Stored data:
::::
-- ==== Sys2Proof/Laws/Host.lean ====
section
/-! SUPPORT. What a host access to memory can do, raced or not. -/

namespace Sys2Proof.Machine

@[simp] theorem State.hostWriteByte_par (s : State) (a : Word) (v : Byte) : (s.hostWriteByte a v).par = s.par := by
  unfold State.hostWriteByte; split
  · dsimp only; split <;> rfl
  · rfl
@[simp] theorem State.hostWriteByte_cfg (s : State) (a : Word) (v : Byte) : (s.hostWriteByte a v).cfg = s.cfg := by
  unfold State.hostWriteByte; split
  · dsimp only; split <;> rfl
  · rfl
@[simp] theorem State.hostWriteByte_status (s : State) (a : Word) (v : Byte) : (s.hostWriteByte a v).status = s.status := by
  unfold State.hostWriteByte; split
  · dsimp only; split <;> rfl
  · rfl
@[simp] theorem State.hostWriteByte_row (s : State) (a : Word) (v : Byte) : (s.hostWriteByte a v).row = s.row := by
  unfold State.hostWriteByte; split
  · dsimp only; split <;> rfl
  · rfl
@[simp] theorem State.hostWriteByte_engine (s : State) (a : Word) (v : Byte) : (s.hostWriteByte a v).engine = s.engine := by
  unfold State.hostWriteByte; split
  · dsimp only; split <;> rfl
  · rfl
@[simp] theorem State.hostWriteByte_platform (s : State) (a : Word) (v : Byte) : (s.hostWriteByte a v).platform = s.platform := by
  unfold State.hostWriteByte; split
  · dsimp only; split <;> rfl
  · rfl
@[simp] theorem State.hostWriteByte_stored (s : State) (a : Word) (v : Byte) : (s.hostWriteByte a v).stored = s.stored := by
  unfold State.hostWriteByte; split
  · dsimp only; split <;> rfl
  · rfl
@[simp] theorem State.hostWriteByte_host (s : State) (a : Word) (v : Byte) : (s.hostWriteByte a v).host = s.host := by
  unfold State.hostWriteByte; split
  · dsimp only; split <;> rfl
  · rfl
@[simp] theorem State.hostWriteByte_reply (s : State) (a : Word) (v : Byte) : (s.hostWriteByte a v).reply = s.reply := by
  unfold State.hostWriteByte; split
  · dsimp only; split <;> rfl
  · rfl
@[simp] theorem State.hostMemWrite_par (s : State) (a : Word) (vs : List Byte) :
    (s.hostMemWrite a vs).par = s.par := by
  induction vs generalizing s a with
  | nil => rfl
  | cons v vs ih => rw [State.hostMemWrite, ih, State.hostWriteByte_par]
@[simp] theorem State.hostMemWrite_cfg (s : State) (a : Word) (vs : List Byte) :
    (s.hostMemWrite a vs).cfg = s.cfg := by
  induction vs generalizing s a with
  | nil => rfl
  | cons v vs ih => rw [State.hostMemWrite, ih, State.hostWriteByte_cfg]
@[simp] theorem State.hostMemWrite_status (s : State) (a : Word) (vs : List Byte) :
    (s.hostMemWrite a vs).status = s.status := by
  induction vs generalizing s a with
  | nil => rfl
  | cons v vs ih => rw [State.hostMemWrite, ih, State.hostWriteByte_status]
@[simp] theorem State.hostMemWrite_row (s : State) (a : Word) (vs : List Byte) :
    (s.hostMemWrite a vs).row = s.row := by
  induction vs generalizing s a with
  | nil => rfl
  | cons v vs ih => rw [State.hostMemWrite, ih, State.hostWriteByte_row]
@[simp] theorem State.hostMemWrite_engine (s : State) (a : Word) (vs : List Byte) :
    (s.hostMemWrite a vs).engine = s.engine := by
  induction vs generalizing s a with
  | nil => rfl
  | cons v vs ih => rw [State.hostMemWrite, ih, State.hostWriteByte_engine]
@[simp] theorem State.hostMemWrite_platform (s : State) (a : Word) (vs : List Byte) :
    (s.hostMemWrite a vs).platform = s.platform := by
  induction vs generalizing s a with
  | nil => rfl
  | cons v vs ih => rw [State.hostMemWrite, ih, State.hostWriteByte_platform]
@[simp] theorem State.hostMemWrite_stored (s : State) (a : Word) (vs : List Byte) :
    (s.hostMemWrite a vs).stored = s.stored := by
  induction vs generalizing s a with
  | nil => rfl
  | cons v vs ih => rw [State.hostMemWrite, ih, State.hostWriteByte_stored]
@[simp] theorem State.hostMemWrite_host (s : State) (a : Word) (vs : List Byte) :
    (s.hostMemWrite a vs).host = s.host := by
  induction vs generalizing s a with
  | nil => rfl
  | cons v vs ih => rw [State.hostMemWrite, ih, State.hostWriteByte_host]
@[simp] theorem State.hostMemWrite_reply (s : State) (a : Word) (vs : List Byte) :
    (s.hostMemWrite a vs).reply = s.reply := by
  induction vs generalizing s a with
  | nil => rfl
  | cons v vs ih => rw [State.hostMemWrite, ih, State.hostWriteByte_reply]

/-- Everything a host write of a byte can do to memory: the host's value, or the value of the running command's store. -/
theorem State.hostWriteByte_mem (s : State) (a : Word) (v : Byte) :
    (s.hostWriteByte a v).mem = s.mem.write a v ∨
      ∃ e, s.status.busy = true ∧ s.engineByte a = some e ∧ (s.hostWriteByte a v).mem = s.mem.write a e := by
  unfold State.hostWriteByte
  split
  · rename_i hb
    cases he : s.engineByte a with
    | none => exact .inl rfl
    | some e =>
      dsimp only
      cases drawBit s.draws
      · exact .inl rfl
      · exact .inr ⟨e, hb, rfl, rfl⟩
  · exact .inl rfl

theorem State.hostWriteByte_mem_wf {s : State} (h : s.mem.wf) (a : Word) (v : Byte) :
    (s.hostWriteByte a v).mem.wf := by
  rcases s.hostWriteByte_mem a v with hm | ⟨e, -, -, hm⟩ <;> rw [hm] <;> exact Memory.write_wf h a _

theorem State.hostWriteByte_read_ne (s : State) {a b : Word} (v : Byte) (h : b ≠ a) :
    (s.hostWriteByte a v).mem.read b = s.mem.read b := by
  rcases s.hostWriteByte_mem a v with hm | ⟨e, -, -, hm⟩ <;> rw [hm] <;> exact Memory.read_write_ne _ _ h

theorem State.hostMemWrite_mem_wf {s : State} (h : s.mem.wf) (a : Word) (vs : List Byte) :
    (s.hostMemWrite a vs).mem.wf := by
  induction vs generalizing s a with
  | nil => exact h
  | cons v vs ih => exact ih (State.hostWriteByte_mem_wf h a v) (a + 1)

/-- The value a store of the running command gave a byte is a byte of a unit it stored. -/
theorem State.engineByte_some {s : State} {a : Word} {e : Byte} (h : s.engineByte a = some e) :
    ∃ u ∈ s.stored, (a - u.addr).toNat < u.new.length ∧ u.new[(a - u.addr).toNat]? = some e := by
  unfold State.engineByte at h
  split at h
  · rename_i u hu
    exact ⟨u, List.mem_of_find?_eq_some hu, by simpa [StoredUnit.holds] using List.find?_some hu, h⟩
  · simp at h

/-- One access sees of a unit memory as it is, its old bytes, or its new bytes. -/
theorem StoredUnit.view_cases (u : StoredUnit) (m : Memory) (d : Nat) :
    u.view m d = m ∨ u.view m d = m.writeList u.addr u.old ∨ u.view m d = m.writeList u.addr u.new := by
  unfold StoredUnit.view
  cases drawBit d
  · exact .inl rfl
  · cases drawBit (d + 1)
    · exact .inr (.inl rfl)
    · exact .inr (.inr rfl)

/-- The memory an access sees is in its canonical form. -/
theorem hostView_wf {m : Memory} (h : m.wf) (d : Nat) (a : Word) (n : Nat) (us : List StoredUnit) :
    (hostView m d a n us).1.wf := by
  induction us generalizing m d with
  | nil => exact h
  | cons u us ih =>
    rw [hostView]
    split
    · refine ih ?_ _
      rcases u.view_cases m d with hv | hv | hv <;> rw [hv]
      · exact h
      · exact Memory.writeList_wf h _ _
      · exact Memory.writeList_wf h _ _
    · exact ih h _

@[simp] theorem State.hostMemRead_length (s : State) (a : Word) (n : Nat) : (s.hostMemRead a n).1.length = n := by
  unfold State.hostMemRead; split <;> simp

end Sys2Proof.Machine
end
::::
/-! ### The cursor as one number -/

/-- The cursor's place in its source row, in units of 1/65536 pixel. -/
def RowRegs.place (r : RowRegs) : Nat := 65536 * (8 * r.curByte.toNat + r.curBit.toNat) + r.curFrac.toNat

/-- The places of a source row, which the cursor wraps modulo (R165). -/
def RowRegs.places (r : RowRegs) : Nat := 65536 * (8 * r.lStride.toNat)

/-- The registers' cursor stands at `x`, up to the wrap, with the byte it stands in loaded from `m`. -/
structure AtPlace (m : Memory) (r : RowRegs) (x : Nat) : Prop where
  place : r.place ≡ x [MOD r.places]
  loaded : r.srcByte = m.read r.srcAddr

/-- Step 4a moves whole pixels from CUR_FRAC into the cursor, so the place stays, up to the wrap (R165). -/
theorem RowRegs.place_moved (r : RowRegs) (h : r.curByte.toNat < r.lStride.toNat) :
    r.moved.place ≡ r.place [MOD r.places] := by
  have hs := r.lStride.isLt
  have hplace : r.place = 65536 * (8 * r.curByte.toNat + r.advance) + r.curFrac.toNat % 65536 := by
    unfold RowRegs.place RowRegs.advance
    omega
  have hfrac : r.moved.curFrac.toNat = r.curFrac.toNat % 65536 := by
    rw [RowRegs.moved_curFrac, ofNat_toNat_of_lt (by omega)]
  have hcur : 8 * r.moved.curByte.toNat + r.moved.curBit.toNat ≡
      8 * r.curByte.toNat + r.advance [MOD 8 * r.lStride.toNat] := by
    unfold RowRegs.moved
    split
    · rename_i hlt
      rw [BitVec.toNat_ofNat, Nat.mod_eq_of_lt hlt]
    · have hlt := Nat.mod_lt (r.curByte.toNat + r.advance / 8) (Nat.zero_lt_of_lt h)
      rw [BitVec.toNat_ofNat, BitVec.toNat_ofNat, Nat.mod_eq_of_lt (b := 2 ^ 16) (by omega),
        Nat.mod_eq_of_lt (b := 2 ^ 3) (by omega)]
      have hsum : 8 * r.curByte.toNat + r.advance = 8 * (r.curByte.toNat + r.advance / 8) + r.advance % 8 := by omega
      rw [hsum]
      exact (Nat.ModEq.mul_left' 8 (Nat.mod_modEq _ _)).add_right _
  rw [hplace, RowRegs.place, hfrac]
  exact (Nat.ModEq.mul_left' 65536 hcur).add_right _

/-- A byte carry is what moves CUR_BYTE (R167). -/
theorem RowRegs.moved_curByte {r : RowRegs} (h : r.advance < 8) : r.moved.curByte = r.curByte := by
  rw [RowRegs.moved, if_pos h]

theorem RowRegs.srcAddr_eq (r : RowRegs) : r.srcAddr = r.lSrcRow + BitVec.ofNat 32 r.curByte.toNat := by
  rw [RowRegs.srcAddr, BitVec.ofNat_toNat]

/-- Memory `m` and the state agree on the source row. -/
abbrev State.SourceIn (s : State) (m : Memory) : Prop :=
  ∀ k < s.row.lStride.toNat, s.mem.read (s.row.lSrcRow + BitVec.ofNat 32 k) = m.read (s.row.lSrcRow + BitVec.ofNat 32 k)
::::
▶ **Assignment**
In the records above, locate the lines holding the word "rcases". Copy each of them.

▶ **Your response**
  rcases s.hostWriteByte_mem a v with hm | ⟨e, -, -, hm⟩ <;> rw [hm] <;> exact Memory.write_wf h a _
  rcases s.hostWriteByte_mem a v with hm | ⟨e, -, -, hm⟩ <;> rw [hm] <;> exact Memory.read_write_ne _ _ h
      rcases u.view_cases m d with hv | hv | hv <;> rw [hv]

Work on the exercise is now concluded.